⑥ 同席調停を活用する(手続説明、主張・争点整理、進行確認、調停案提示)

  調停の進め方には、当事者双方、調停人と一堂に会して話し合いを進める同席調停と、調停人が当事者それぞれから話を聴いて、他方当事者に伝えていくという別席調停とがあります。民事調停や家事調停の多くは、別席で行われています。私が提案する模擬調停も別席を基本としていますが、手続説明、主張・争点整理、進行確認、調停案提示といった調停人からの情報提供、情報共有化の場面については、同席をお勧めしています。

⑦ 真意の確認、情報の共有化、理由の確認と掘り下げ 「オレンジ事件」

 当事者双方にとって納得のいく解決法を出していくための基本的なこととして、有名な「オレンジ事件」を例にあげながら、事前にアドバイスしておくとよいでしょう。 きょうだいで、お互いに1個のオレンジがほしいとけんかになっているときに、その理由を確認すれば、姉はケーキ作りのために皮がほしくて、妹は食べたくて実がほしかった。皮を姉に、実を妹にというお話です。

 大河ドラマで、大名から、気賀という商人の町に城を作るよう命じられた商人が、①城をつくることやむなし(逆らうと罰をうける)と②城をつくるのは反対と商人の間で、対立して喧嘩しているときに、直虎が、反対派の理由を確認して、反対派商人が「商人の町が支配されて、これまでどおり自由にできなくなる」と確認しところ、「城をつくることが問題ではなく、商人で自由にできなくなることが問題なのじゃな」と「では城をつくることを承諾しつつ条件としてこれまでどおり商人に任せてほしいとかけあってはいかが」と調停案を提案しました。このように主張の理由、目的を確認していくと、合意点が見つかることがあるのです。

 

3 弁護士の積極的活用

模擬調停の実践の際には、できれば、法教育に取り組んでいる弁護士に声をかけていただけるとありがたく存じます。全国各地に法教育委員会、弁護士がいます。調停は、弁護士にとって日常的な業務であり連携しやすいテーマです。調停委員や弁護士会のADR(裁判外紛争処理)の仲裁人等で、代理人だけではなく、中立的な立場で活動している弁護士もいます。

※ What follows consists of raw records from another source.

-- ==== Sys2Proof/Tests/Slice0.lean ====
section
/-! SUPPORT. Tests: the checks of `Instr.wellFormed`, single steps with results worked out by hand from the spec, and for each
statement with hypotheses a witness that meets them. A witness is a state built from `State.reset` by the helpers below. -/

namespace Sys2Proof.Tests

open Sys2Proof.Machine

set_option Elab.async false

/-! ### Helpers -/

/-- The issue of an instruction in slot 0 of core 0. -/
def wi : Issue := { core := 0, slot := 0, parity := .none }
def wq : Cx := ⟨0, 0⟩

/-- Context 5 executes in slot 0 of core 0 with the registers `r`; `f` makes the rest of the state. -/
def wst (r : Regs) (f : State → State := id) : State :=
  let s := (f State.reset).setRec 5 24 (mkCell tagRAW 0 (2 * 2 ^ 17 + 2 ^ 16) 0)
  s.modSlot wq (fun v => { v with ctx := some 5, regs := r })

/-- Machine level and user level, PC at a slot. -/
def wm : Regs := { pc := 0x1000, st := 0x8000000000000000 }
def wu : Regs := { pc := 0x1000 }

/-- `MODE` 0 with `BASE` b, `MODE` 4 with an immediate, `MODE` 1 with F, `MODE` 2 with F, and no operand. -/
def oReg (b : BitVec 4) : MOp := { mode := 0, base := b, disp := 0 }
def oImm (d : BitVec 16) : MOp := { mode := 4, base := 0, disp := d }
def oF : MOp := { mode := 1, base := 0, disp := 0 }
def oFX : MOp := { mode := 2, base := 0, disp := 0 }
def oNone : MOp := { mode := 0, base := 0, disp := 0 }

/-- `Issues` from a check that Lean can decide. -/
def ready (s : State) (word : Word32) (slots : Nat) : Bool :=
  decide ((s.slot wq).ctx = some 5) && s.issuable wq 5 && decide ((s.slot wq).mid = Mid.none) &&
    decide (s.asyncDue 5 (s.regs wq).st = none) && decide (s.bkFetch (s.envAt wq 5 word slots) = none)

theorem issues_of_ready {s : State} {word : Word32} {slots : Nat} (h : ready s word slots = true) :
    Issues s wi 5 word slots (s.envAt wq 5 word slots) := by
  simp only [ready, Bool.and_eq_true, decide_eq_true_eq] at h
  exact ⟨⟨h.1.1.1.1, h.1.1.1.2, h.1.1.2, h.1.2, rfl⟩, rfl, h.2⟩

/-- An instruction without an operand in memory issues anew in `s`, and `P` holds of its environment. -/
def Starts (s : State) (word : Word32) (slots : Nat) (P : Env → Prop) : Prop :=
  ∃ e, Issues s wi 5 word slots e ∧ Fresh s e ∧ P e

theorem starts {s : State} {word : Word32} {slots : Nat} {P : Env → Prop} [DecidablePred P]
    (h : (ready s word slots && decide (bit (s.regs wq).st stRESUME = false) &&
      decide (P (s.envAt wq 5 word slots))) = true) : Starts s word slots P := by
  simp only [Bool.and_eq_true, decide_eq_true_eq] at h
  exact ⟨_, issues_of_ready h.1.1, h.1.2, h.2⟩

/-- The M-format instruction `op` with operand `o` issues anew in `s`, its operand reads, and `P` holds of the environment, of
the registers that the read leaves, and of the cell read. -/
def Meets (s : State) (op : BitVec 8) (o : MOp) (opn : Nat) (P : Env → Regs → Cell → Prop) : Prop :=
  ∃ e c fa t, IssuesM s wi 5 op o e ∧ Fresh s e ∧ Reads s e o opn c fa t ∧ P e (t.regs e.q) c

def meetsB (s : State) (op : BitVec 8) (o : MOp) (opn : Nat) (p : Env → Regs → Cell → Bool) : Bool :=
  let e := s.envAt wq 5 (mWord op o) o.slots
  ready s (mWord op o) o.slots && decide (bit (s.regs wq).st stRESUME = false) &&
    match decodeRead e o opn (s.started e) with
    | .ok ((c, _), t) => p e (t.regs e.q) c
    | .error _ => false

theorem meets {s : State} {op : BitVec 8} {o : MOp} {opn : Nat} {P : Env → Regs → Cell → Prop}
    [∀ e r c, Decidable (P e r c)] (h : meetsB s op o opn (fun e r c => decide (P e r c)) = true) : Meets s op o opn P := by
  simp only [meetsB, Bool.and_eq_true, decide_eq_true_eq] at h
  obtain ⟨⟨h1, h2⟩, h3⟩ := h
  split at h3
  · rename_i c fa t heq
    exact ⟨_, c, fa, t, issues_of_ready h1, h2, heq, of_decide_eq_true h3⟩
  · exact absurd h3 (by simp)

/-- `Plain` from a check that Lean can decide. -/
def plainB (s : State) (e : Env) (va pa : Nat) : Bool :=
  (match (s.core e.q.core).tlbFind (s.ctxAsid e.n) va with
   | some t => t.r && t.w && !t.wt && (!e.user || t.u) && decide (pa = t.pa va / 16 * 16)
   | none => false) &&
  decide (pa < hbmEnd) && decide (s.dbg.bkctl = []) && !s.poisoned (pa / 128) && decide ((s.core e.q.core).lockn = 0) &&
  !s.heap.en && decide ((s.slot e.q).det = {}) && decide ((s.core e.q.core).merge = []) && (s.core e.q.core).den &&
  (s.core e.q.core).ocDefined && !e.q.isVent && (s.core e.q.core).ocHit pa

theorem plain_of_plainB {s : State} {e : Env} {va pa : Nat} (h : plainB s e va pa = true) : Plain s e va pa := by
  simp only [plainB, Bool.and_eq_true, decide_eq_true_eq, Bool.not_eq_true'] at h
  obtain ⟨⟨⟨⟨⟨⟨⟨⟨⟨⟨⟨h1, h2⟩, h3⟩, h4⟩, h5⟩, h6⟩, h7⟩, h8⟩, h9⟩, h10⟩, h11⟩, h12⟩ := h
  split at h1
  · rename_i t heq
    simp only [Bool.and_eq_true, decide_eq_true_eq, Bool.not_eq_true', Bool.or_eq_true] at h1
    exact ⟨⟨t, heq, h1.1.1.1.1, h1.1.1.1.2, h1.1.1.2, fun hu => by simpa [hu] using h1.1.2, h1.2⟩, h2, h3, h4, h5, h6, h7, h8, h9,
      h10, h11, h12⟩
  · exact absurd h1 (by simp)

/-- A state in which core 0 maps the first 16 KiB of virtual addresses to HBM at 0x10000 by a write-back page, its object cache
on and holding all of them, the first 2 KiB owned by its cluster; `f` goes first. -/
def wmem (f : State → State := id) (s : State) : State :=
  let own := fun k : Nat => (dirKey k, [DirEntry.mk k (some 0) 0])
  let l := (List.range 8).map (fun i => 512 + i / 2 * 4 + i % 2)
  State.modCore { f s with dir := l.map own ++ l.map (fun k => own (k + 2)) } 0 (fun k => { k with
    den := true, ocDefined := true, oc := (List.range 32).map (fun i => ⟨128 + i, 15, 0, false⟩), tlb := [(20, some
    { sz := 0, g := true, vpn := 0, asid := 0, pfn := 4, dev := false, wt := false, u := true, x := true, w := true, r := true })] })


/-- The same for several opcodes, and for several words. -/
theorem meetsAll {s : State} {ops : List (BitVec 8)} {o : MOp} {opn : Nat} {P : Env → Regs → Cell → Prop}
    [∀ e r c, Decidable (P e r c)] (h : (ops.all fun op => meetsB s op o opn (fun e r c => decide (P e r c))) = true) :
    ∀ op ∈ ops, Meets s op o opn P := fun op hop => meets (List.all_eq_true.mp h op hop)

theorem startsAll {s : State} {ws : List Word32} {slots : Nat} {P : Env → Prop} [DecidablePred P]
    (h : (ws.all fun w => ready s w slots && decide (bit (s.regs wq).st stRESUME = false) &&
      decide (P (s.envAt wq 5 w slots))) = true) : ∀ w ∈ ws, Starts s w slots P :=
  fun w hw => starts (List.all_eq_true.mp h w hw)

/-- A CAP over `lo` to `hi` − 1, at most 447 cells, with the rights and the `BASE` given. -/
def wcap (rights lo hi base : Nat) : Cell := mkCap tagCAP 0 rights 0 0 (lo / 16) (hi / 16) base
/-- Every right but `SEAL` and `UNSEAL`. -/
def wall : Nat := 0xF9F

/-! ### Witnesses: states and operands that meet the hypotheses of each statement -/

/-- A queue with commands, and one without; each runs. -/
theorem test_hyps_steps : (∃ c rest, ({ State.reset with pending := [.erel, .pnevtRead] } : State).pending = c :: rest) ∧
    State.reset.pending = [] ∧ (∃ t, step { State.reset with pending := [.erel, .pnevtRead] } = .next t) ∧
    ∃ t, exec .erel State.reset = .next t := ⟨⟨_, _, rfl⟩, rfl, ⟨_, rfl⟩, ⟨_, rfl⟩⟩

/-- A memory that lists bytes in canonical form. -/
theorem test_hyps_EveryStepKeepsMemoryCanonical :
    Memory.wf (State.reset.setCell 0x100 (mkFIX (-1))).mem = true ∧ (State.reset.setCell 0x100 (mkFIX (-1))).mem ≠ [] ∧
    ∃ t, step (State.reset.setCell 0x100 (mkFIX (-1))) = .next t := ⟨by decide +kernel, by decide +kernel, ⟨_, rfl⟩⟩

生徒さんに当事者役でももちろんよい体験にはなるのですが、できれば調停人の体験を生徒さんにしていただければと思います。そこで、当事者役に、弁護士を活用するのはいかがでしょうか。弁護士は日ごろ、いろいろな当事者と接していますから、リアリティのある面白い当事者を演じてくれると思います。

また先の「調停とは?」というお話や紛争解決手段の必要性や制度などについて弁護士に説明をしてもらうのもいいかと思います。

 

4 まとめ

民事調停体験を体験すること、とくに調停人を体験することは、法教育がめざす意欲や能力を育むのに大変有用です。教材もありますし、取り組みやすく、活発で面白い授業になりやすいです。また、弁護士との連携しやすい授業でもあります。ぜひ民事模擬調停を授業の中に取り入れていただけたらと思っております。